ADR-023 — Remote access for the AI coding-agent dev environment

Date: 2026-05-28 Status: Accepted Related: ADR-022 · ADR-011 · ADR-008 · ADR-019 · ADR-007

Context

ADR-022 adopted a terminal-native dev stack (Ghostty → tmux → AoE → Claude Code + Codex). It picked the what but assumed it ran on Milton's Mac. In practice Milton needs to keep working from anywhere: at home (Mac/iPhone), at work (work-issued laptop on a corp VPN), travelling (any device with a browser).

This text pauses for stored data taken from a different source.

-- ==== Sys2Proof/Certificates/Slice0/Obligations.lean ====
section
/-! DEFINITION. The statements for the provers. A statement that gives a command's next state gives its frame with it: the
state is named whole, as the operations of Machine/ build it, or as the state before but for what is named. -/

open Sys2Proof Sys2Proof.Machine


/-! ### The machine -/

/-- A step takes the command at the front of the queue and runs it on the state with the queue's rest. -/
def Obligations.StepRunsFrontCommand : Prop :=
  ∀ (s : State) (c : Instr) (rest : List Instr),
    step { s with pending := c :: rest } = exec c { s with pending := rest }

/-- With no command waiting the package idles: runs that a trap stopped end, thresholds that are due act, an entry to sleep goes
on, and the timebase advances by one ns, by at most one more or less under a slew (R6, R522; that an empty queue lets time
pass is the model's choice, log entry 2). -/
def Obligations.IdleAdvancesTime : Prop :=
  ∀ s : State, (s.pending = [] → step s = .next s.endFaults.retireDue.sleepDue.markReady.idle) ∧
    (s.now + 2 < 2 ^ 64 → s.now ≤ s.idle.now ∧ s.idle.now ≤ s.now + 2) ∧
    (s.now + 1 < 2 ^ 64 → s.fabric.gain = 0 → s.fabric.lag = 0 → s.idle.now = s.now + 1)

/-- Memory keeps its canonical form through every step. -/
def Obligations.MemoryStaysCanonical : Prop :=
  ∀ s t : State, s.memWf = true → step s = .next t → t.memWf = true

/-- Memory has the canonical form at reset. -/
def Obligations.ResetMemoryCanonical : Prop := State.reset.memWf = true

/-- A command never touches the commands that wait behind it. -/
def Obligations.CommandsLeaveTheQueue : Prop :=
  ∀ (c : Instr) (s t : State), exec c s = .next t → t.pending = s.pending

/-- Once a board rail other than a stack rail has left its range with RESET_N high, nothing is known of the package after any
command but the rise of the always-on rail: every field is free, the queue and the rails apart (R665, R668; that the state is
free is how the model says undefined, log entry 6). -/
def Obligations.VoidPackageIsUndefined : Prop :=
  ∀ (c : Instr) (s : State), s.health.railOut = true → c ≠ .alwaysOnRailRise → exec c s = .next s.voided

/-- At the rise of the always-on rail everything starts anew: a level-7 reset from source 1, with the package in its boot, no
barge outstanding, every cluster idle and memory with nothing listed (R627). -/
def Obligations.AlwaysOnRailRiseIsColdReset : Prop :=
  ∀ s : State, ∃ t, exec .alwaysOnRailRise s = .next t ∧ t.booting = true ∧ t.barges = [] ∧ t.clusters = [] ∧ t.maps = [] ∧
    t.mem = [] ∧ t.health.railOut = false ∧ t.health.voidDies = [] ∧ t.pending = s.pending ∧
    t.fld Reg.resetCause F.RESET_CAUSE_SOURCE = 1 ∧ t.fld Reg.resetCause F.RESET_CAUSE_LEVEL = 7

/-! ### Cluster instructions -/

/-- Integer register operations and immediates write x[rd] alone, count one retired instruction and go on to the next word;
every other cluster, register and byte stays (R80 to R82). -/
def Obligations.IntegerOperations : Prop :=
  ∀ (s : State) (p : Fin 576) (env : CEnv) (w : Nat),
    (s.Fetches p w .integerRegOp → ∃ t, exec (.integerRegOp p env) s = .next t ∧ (s.issueAt p env).OnlyCl t p ∧
      t.cl p = ((s.issued p env).setX (fA w)
        (intFn (bitsOf w 5 0) ((s.cl p).x (fB w)) ((s.cl p).x (fC w)))).retire) ∧
    (s.Fetches p w .immediateOp → ∃ t, exec (.immediateOp p env) s = .next t ∧ (s.issueAt p env).OnlyCl t p ∧
      t.cl p = ((s.issued p env).setX (fA w) (immFn w ((s.cl p).x (fB w)) ((s.cl p).x (fA w)))).retire)

/-- What an operand read finds in the register file changes nothing but the error records and the poison of one word: without
an error the instruction acts in the state in which its hc have passed and its die has left an idle drop, and with one every
register of the cluster, the pc, the control words, every other cluster and every byte of memory are as they were (R284, R285).
Poison of an f register that an FP instruction reads is a DATA_POISON trap with the register's number (the trap and its value
are the model's choice, log entry 66). -/
def Obligations.OperandReads : Prop :=
  ∀ (s : State) (p : Fin 576) (env : CEnv) (w n : Nat),
    let t := s.issueAt p env
    (env.reg.2 = .clean → env.ecc ≠ .cache → t = (s.firstIssue (p.val / 144)).tick p env.hc) ∧
    (s.flag (Reg.vcoreStatus (p.val / 144)) F.VCORE_STATUS_LENT = false → s.firstIssue (p.val / 144) = s) ∧
    (env.reg.2 = .corrected → t.cl p = (s.cl p).after env.hc) ∧
    (env.reg.2 = .uncorrectable →
      t.cl p = { (s.cl p).after env.hc with vpois := setIns (env.reg.1 % 12288) (s.cl p).vpois }) ∧
    (∀ q, q ≠ p.val → t.cl q = s.cl q) ∧ s.SameBytes t ∧ t.barges = s.barges ∧ t.fabric = s.fabric ∧
    (s.Fetches p w .fpArithmetic → (t.cl p).mat = [] → bitsOf w 5 0 < 0x0A →
      ([fB w, fC w].find? fun i => ((t.cl p).vpoisIn (1024 * i) 8).isSome) = some n →
      exec (.fpArithmetic p env) s = .next (t.trap p Cause.dataPoison n))

/-- Register g0 reads as zero whatever is written to it, and a write to it changes nothing; a write to another register puts its
64-bit value there and leaves every other as it was (R64). -/
def Obligations.RegisterZeroIsHardwired : Prop :=
  ∀ (s : State) (p : Fin 576) (env : CEnv) (w : Nat) (v : Word),
    (∀ (c : Cluster) (r q : Nat), c.x 0 = 0 ∧ c.setX 0 v = c ∧ (r ≠ 0 → (c.setX r v).x q = if q = r then v else c.x q)) ∧
    (s.Fetches p w .integerRegOp → fA w = 0 → env.reg.2 = .clean → ∃ t, exec (.integerRegOp p env) s = .next t ∧
      t.cl p = { s.cl p with
        hc := (s.cl p).hc + env.hc, pc := ((s.cl p).pc + 4) % 2 ^ 64, retired := (s.cl p).retired + 1 }.mark)

/-- Division traps nowhere: a divisor of zero gives all ones as the quotient and the dividend as the remainder, and the most
negative number divided by −1 gives itself and the remainder zero (R81). -/
def Obligations.DivisionNeverTraps : Prop :=
  ∀ (s : State) (p : Fin 576) (env : CEnv) (w : Nat),
    let a := (s.cl p).x (fB w)
    let d := (s.cl p).x (fC w)
    let f := bitsOf w 5 0
    s.Fetches p w .integerRegOp → f = 0x14 ∨ f = 0x15 ∨ f = 0x16 ∨ f = 0x17 →
    ∃ t, exec (.integerRegOp p env) s = .next t ∧ (t.cl p).pc = ((s.cl p).pc + 4) % 2 ^ 64 ∧
      (fA w ≠ 0 → (d = 0 → f = 0x14 ∨ f = 0x15 → (t.cl p).x (fA w) = 0xFFFF_FFFF_FFFF_FFFF) ∧
        (d = 0 → f = 0x16 ∨ f = 0x17 → (t.cl p).x (fA w) = a) ∧
        (a = 0x8000_0000_0000_0000 → d = -1 → f = 0x14 → (t.cl p).x (fA w) = 0x8000_0000_0000_0000) ∧
        (a = 0x8000_0000_0000_0000 → d = -1 → f = 0x16 → (t.cl p).x (fA w) = 0))

/-- Branches compare two registers and jump by words from themselves; jal and jalr write the address behind them first; a
jalr target off a word boundary traps at the jump, and the link is not written (R85). -/
def Obligations.BranchesAndJumps : Prop :=
  ∀ (s : State) (p : Fin 576) (env : CEnv) (w : Nat),
    let c := s.cl p
    let i := s.issueAt p env
    let d := i.cl p
    let link : Word := BitVec.ofNat 64 (c.pc + 4)
    (s.Fetches p w .branch → ∃ t, exec (.branch p env) s = .next t ∧ i.OnlyCl t p ∧
      t.cl p = if branchHolds (fW w) (c.x (fA w)) (c.x (fB w)) then
          d.jump (addr64 (BitVec.ofNat 64 c.pc) (4 * fOff13 w))
        else d.retire) ∧
    (s.Fetches p w .jal → ∃ t, exec (.jal p env) s = .next t ∧ i.OnlyCl t p ∧
      t.cl p = (d.setX (fA w) link).jump (addr64 (BitVec.ofNat 64 c.pc) (4 * fOff21 w))) ∧
    (s.Fetches p w .jalr → addr64 (c.x (fB w)) (fImm16 w) % 4 = 0 → ∃ t, exec (.jalr p env) s = .next t ∧ i.OnlyCl t p ∧
      t.cl p = (d.setX (fA w) link).jump (addr64 (c.x (fB w)) (fImm16 w))) ∧
    (s.Fetches p w .jalr → addr64 (c.x (fB w)) (fImm16 w) % 4 ≠ 0 →
      exec (.jalr p env) s = .next (i.trap p Cause.fetchFault (addr64 (c.x (fB w)) (fImm16 w))))

/-- FP arithmetic, fused operations and conversions write one register and the flags they raise, where no unfinished matrix
instruction holds an f register they use (R86 to R89, R108). -/
def Obligations.FpOperations : Prop :=
  ∀ (s : State) (p : Fin 576) (env : CEnv) (w : Nat),
    let i := s.issueAt p env
    let d := i.cl p
    let f := bitsOf w 5 0
    let ftz := ftzOf d.fpctrl
    let one := bitOf w 10
    let a := d.fOf one (fB w)
    let b := d.fOf one (fC w)
    (s.Fetches p w .fpArithmetic → d.FreeF (if f = 0x0D then [fB w] else [fB w, fC w]) (if f < 0x0A then [fA w] else []) →
      ∃ t, exec (.fpArithmetic p env) s = .next t ∧ i.OnlyCl t p ∧ t.cl p =
        if f = 0x0D then (d.setX (fA w) (BitVec.ofNat 64 ((scalarFmt one).classC a))).retire
        else if 0x0A ≤ f then
          ((d.setX (fA w) (boolWord (fpCmp f (scalarFmt one) ftz a b).1)).note (fpCmp f (scalarFmt one) ftz a b).2).retire
        else
          ((d.setF (fA w) (fpFn f (scalarFmt one) (i.rnd p 0) ftz a b).1).note
            (fpFn f (scalarFmt one) (i.rnd p 0) ftz a b).2).retire) ∧
    (s.Fetches p w .fusedMultiplyAdd → d.FreeF [fB w, fC w, bitsOf w 10 6] [fA w] →
      ∃ t, exec (.fusedMultiplyAdd p env) s = .next t ∧ i.OnlyCl t p ∧
        let r := (scalarFmt (bitOf w 3)).fmaC (decide (2 ≤ bitsOf w 5 4)) (bitsOf w 5 4 == 1 || bitsOf w 5 4 == 2) (i.rnd p 0)
          ftz (d.fOf (bitOf w 3) (fB w)) (d.fOf (bitOf w 3) (fC w)) (d.fOf (bitOf w 3) (bitsOf w 10 6))
        t.cl p = ((d.setF (fA w) r.1).note r.2).retire) ∧
    (s.Fetches p w .conversionMove →
      d.FreeF (if [0x02, 0x03, 0x04, 0x05, 0x06, 0x09].contains f then [fB w] else [])
        (if [0x02, 0x03, 0x06, 0x09].contains f then [] else [fA w]) →
      ∃ t, exec (.conversionMove p env) s = .next t ∧ i.OnlyCl t p ∧ t.cl p =
        if [0x02, 0x03, 0x06, 0x09].contains f then
          let r := cvtToX f (i.rnd p 0) ftz (d.f64 (fB w)) (d.f32 (fB w))
          ((d.setX (fA w) (BitVec.ofNat 64 r.1)).note r.2).retire
        else
          let r := cvtToF f (i.rnd p 0) ftz (d.x (fB w)).toNat (d.f64 (fB w)) (d.f32 (fB w))
          ((d.setF (fA w) r.1).note r.2).retire)

/-- cw.rd writes a listed control word to x[rd]; cw.wr, cw.set and cw.clr write the RW fields of CW_FPCTRL, CW_TVEC, CW_EPC and
CW_TSCRATCH, and clear FLUSH_SEEN where cw.wr or cw.set carries a 1; an unlisted number, a write form on a word that is RO as
a whole, an RM of 0b11 and an offset with bits [1:0] set take a CW_ACCESS trap with the instruction word (R67 to R69, R100;
that cw.wr, cw.set and cw.clr trap by the value that they would leave is the model's reading, log entry 12). -/
def Obligations.ControlWordAccess : Prop :=
  ∀ (s : State) (p : Fin 576) (env : CEnv) (w : Nat),
    let t := s.issueAt p env
    let c := t.cl p
    let n := fCw w
    let x := (c.x (fB w)).toNat
    let listed := n ≤ 0xE ∨ n = 0x20 ∨ n = 0x21
    let forms : List (Instr × Group × (Nat → Nat)) := [(.cwWr p env, .cwWr, fun _ => x), (.cwSet p env, .cwSet, fun old => old ||| x),
      (.cwClr p env, .cwClr, fun old => old &&& (2 ^ 64 - 1 - x))]
    (s.Fetches p w .cwRd → listed → ∃ u v, exec (.cwRd p env) s = .next u ∧ t.OnlyCl u p ∧ t.cwRead p n = some v ∧
      u.cl p = (c.setX (fA w) (BitVec.ofNat 64 v)).retire) ∧
    (s.Fetches p w .cwRd → ¬ listed → exec (.cwRd p env) s = .next (t.trap p Cause.cwAccess w)) ∧
    (c.epc < 2 ^ 64 → c.tvec < 2 ^ 64 → c.tscratch < 2 ^ 64 → c.fpctrl < 2 ^ 64 → ∀ f ∈ forms, s.Fetches p w f.2.1 →
      (n = 3 → f.2.2 c.tvec % 4 = 0 → exec f.1 s = .next (t.setCl p { c with tvec := f.2.2 c.tvec }.retire)) ∧
      (n = 3 → f.2.2 c.tvec % 4 ≠ 0 → exec f.1 s = .next (t.trap p Cause.cwAccess w)) ∧
      (n = 4 → f.2.2 c.epc % 4 = 0 → exec f.1 s = .next (t.setCl p { c with epc := f.2.2 c.epc }.retire)) ∧
      (n = 4 → f.2.2 c.epc % 4 ≠ 0 → exec f.1 s = .next (t.trap p Cause.cwAccess w)) ∧
      (n = 7 → exec f.1 s = .next (t.setCl p { c with tscratch := f.2.2 c.tscratch }.retire)) ∧
      (n = 1 → bitsOf (f.2.2 c.fpctrl) 3 2 ≠ 3 → ∃ u, exec f.1 s = .next u ∧ t.OnlyCl u p ∧
        u.cl p = { c with fpctrl := (u.cl p).fpctrl }.retire ∧
        bitsOf (u.cl p).fpctrl 0 0 = bitsOf (f.2.2 c.fpctrl) 0 0 ∧ bitsOf (u.cl p).fpctrl 3 2 = bitsOf (f.2.2 c.fpctrl) 3 2 ∧
        bitOf (u.cl p).fpctrl 8 = (bitOf c.fpctrl 8 && (f.2.1 == .cwClr || !bitOf x 8)) ∧
        bitOf (u.cl p).fpctrl 1 = bitOf c.fpctrl 1 ∧ bitsOf (u.cl p).fpctrl 7 4 = bitsOf c.fpctrl 7 4 ∧
        bitsOf (u.cl p).fpctrl 63 9 = bitsOf c.fpctrl 63 9) ∧
      (n = 1 → bitsOf (f.2.2 c.fpctrl) 3 2 = 3 → exec f.1 s = .next (t.trap p Cause.cwAccess w)) ∧
      (n ≠ 1 → n ≠ 3 → n ≠ 4 → n ≠ 7 → exec f.1 s = .next (t.trap p Cause.cwAccess w)))

/-- A checked load reads the translated bytes into its register; a checked store writes the register's low bytes there and
leaves every other byte alone (R83, R709). -/
def Obligations.LoadsAndStores : Prop :=
  ∀ (s : State) (p : Fin 576) (env : CEnv) (w pa : Nat),
    let t := s.issueAt p env
    let c := t.cl p
    let la := c.mAddr w
    let n := mWidth w
    let u := (t.access p env [⟨pa, n, false⟩]).meetEcc env.ecc pa
    let a := (t.access p env [⟨pa, n, true⟩]).mergeRead env.ecc pa n
    let v := a.markStale p pa n
    (s.Fetches p w .integerLoad → t.clTranslate p false n la = .ok pa → c.memBusyR (ownRange p pa n) = false →
      t.reaches p env pa = true → u.poisonedAt pa = false →
      exec (.integerLoad p env) s = .next (u.modCl p fun c => (c.setX (fA w) (loadExt (fW w) (u.numAt pa n))).retire) ∧
        s.SameBytes u) ∧
    (s.Fetches p w .fpLoad → c.FreeF [] [fA w] → t.clTranslate p false n la = .ok pa →
      c.memBusyR (ownRange p pa n) = false → t.reaches p env pa = true → u.poisonedAt pa = false →
      exec (.fpLoad p env) s = .next (u.modCl p fun c => (c.setF (fA w) (u.numAt pa n)).retire)) ∧
    (s.Fetches p w .integerStore → t.clTranslate p true n la = .ok pa → c.memBusyW (ownRange p pa n) = false →
      a.reaches p env pa = true →
      exec (.integerStore p env) s =
        .next ((v.store pa (bytesLE n (c.x (fA w)).toNat)).modCl p Cluster.retire) ∧
        s.SameBytesBut (v.store pa (bytesLE n (c.x (fA w)).toNat)) pa n) ∧
    (s.Fetches p w .fpStore → c.FreeF [fA w] [] → t.clTranslate p true n la = .ok pa →
      c.memBusyW (ownRange p pa n) = false → a.reaches p env pa = true →
      exec (.fpStore p env) s = .next ((v.store pa (bytesLE n (c.f64 (fA w)))).modCl p Cluster.retire))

Constraints driving this decision:

The agent host must be reliably always-on. The Mac sleeps, takes OS updates, has no UPS, and powers off with the lid closed — not a server.
Nothing personal lands on the work laptop. Corporate EDR/MDM flags personal VPN binaries; Netbird's overlay would collide with the corp VPN; and most workplace AUPs forbid installing personal VPN / SSH tooling on company hardware.
Phone access matters — "anywhere" includes a phone screen on a train.
Self-hosted ethos: agents and their work stay on Milton's overlay wherever practical.

Existing prior art on the homelab (don't reinvent)

Dev LXC 131 (ADR-011) — provisioned by chizuru-v2/ansible/playbooks/dev.yml. Runs code-server, has Claude Code CLI, MCP servers (gitea-mcp, mcp-grafana), Docker, and pre-cloned holo/chizuru-v2, holo/homelab-docs, claude/homelab-notes. Editor + browse-helper use case.
Codex Forgejo identity — chizuru-v2/ansible/playbooks/forgejo-codex.yml creates the codex Forgejo account (mirrors the claude bot pattern from ADR-019), token in Vault, collaborator on the relevant repos.
Netbird overlay — LXC 115, netbird.yml playbook. The personal VPN.
Browser-exposure pattern — Caddy (LXC 105) + oauth2-proxy (infra-apps LXC 119) + PocketID (LXC 123) gates internal services behind auth at *.eva-00.network URLs. code-server-dev already uses this.
Backup pattern — PBS LXC-level snapshots (per ADR-007) cover whole LXCs blanket-default. Backrest on cajita-elite handles service-specific stateful data; it is opt-in per service.

Options considered

Mac as always-on host with Netbird. Set pmset to never sleep, plug it in, SSH from anywhere. Rejected: Macs are not designed for 24/7 server duty (sleep/wake bugs, forced reboots from OS updates, kernel panics, no UPS); and any work-laptop access still requires installing a personal VPN on the work laptop, which the constraints rule out.
Cloud VM (Hetzner / DigitalOcean / Fly.io). Reliable and always-on, but cuts against the self-hosted ethos — Forgejo content and agent state leave Milton's network for a third-party cloud. Rejected.
Extend the existing dev-LXC (131) with the remaining ADR-022 pieces. Reuses one LXC but mixes two distinct trust/operations boundaries (editor
long-running agent runtime, sandboxed Codex, Remote Control sessions) into a single failure domain. Rejected after second-opinion review: persistent agent processes, broader tool access, sandbox experiments, tmux state, and AoE worktrees deserve their own CPU/memory limits, snapshot policy, and blast radius.
New dedicated agents LXC separate from dev-LXC, with browser-only access for untrusted hardware layered over the existing Caddy/oauth2-proxy pattern, sharing common Ansible roles with dev.yml. Chosen.

Decision

Host

A new unprivileged LXC, hostname agents, provisioned by chizuru-v2/ansible/playbooks/agents.yml, separate from dev-LXC 131.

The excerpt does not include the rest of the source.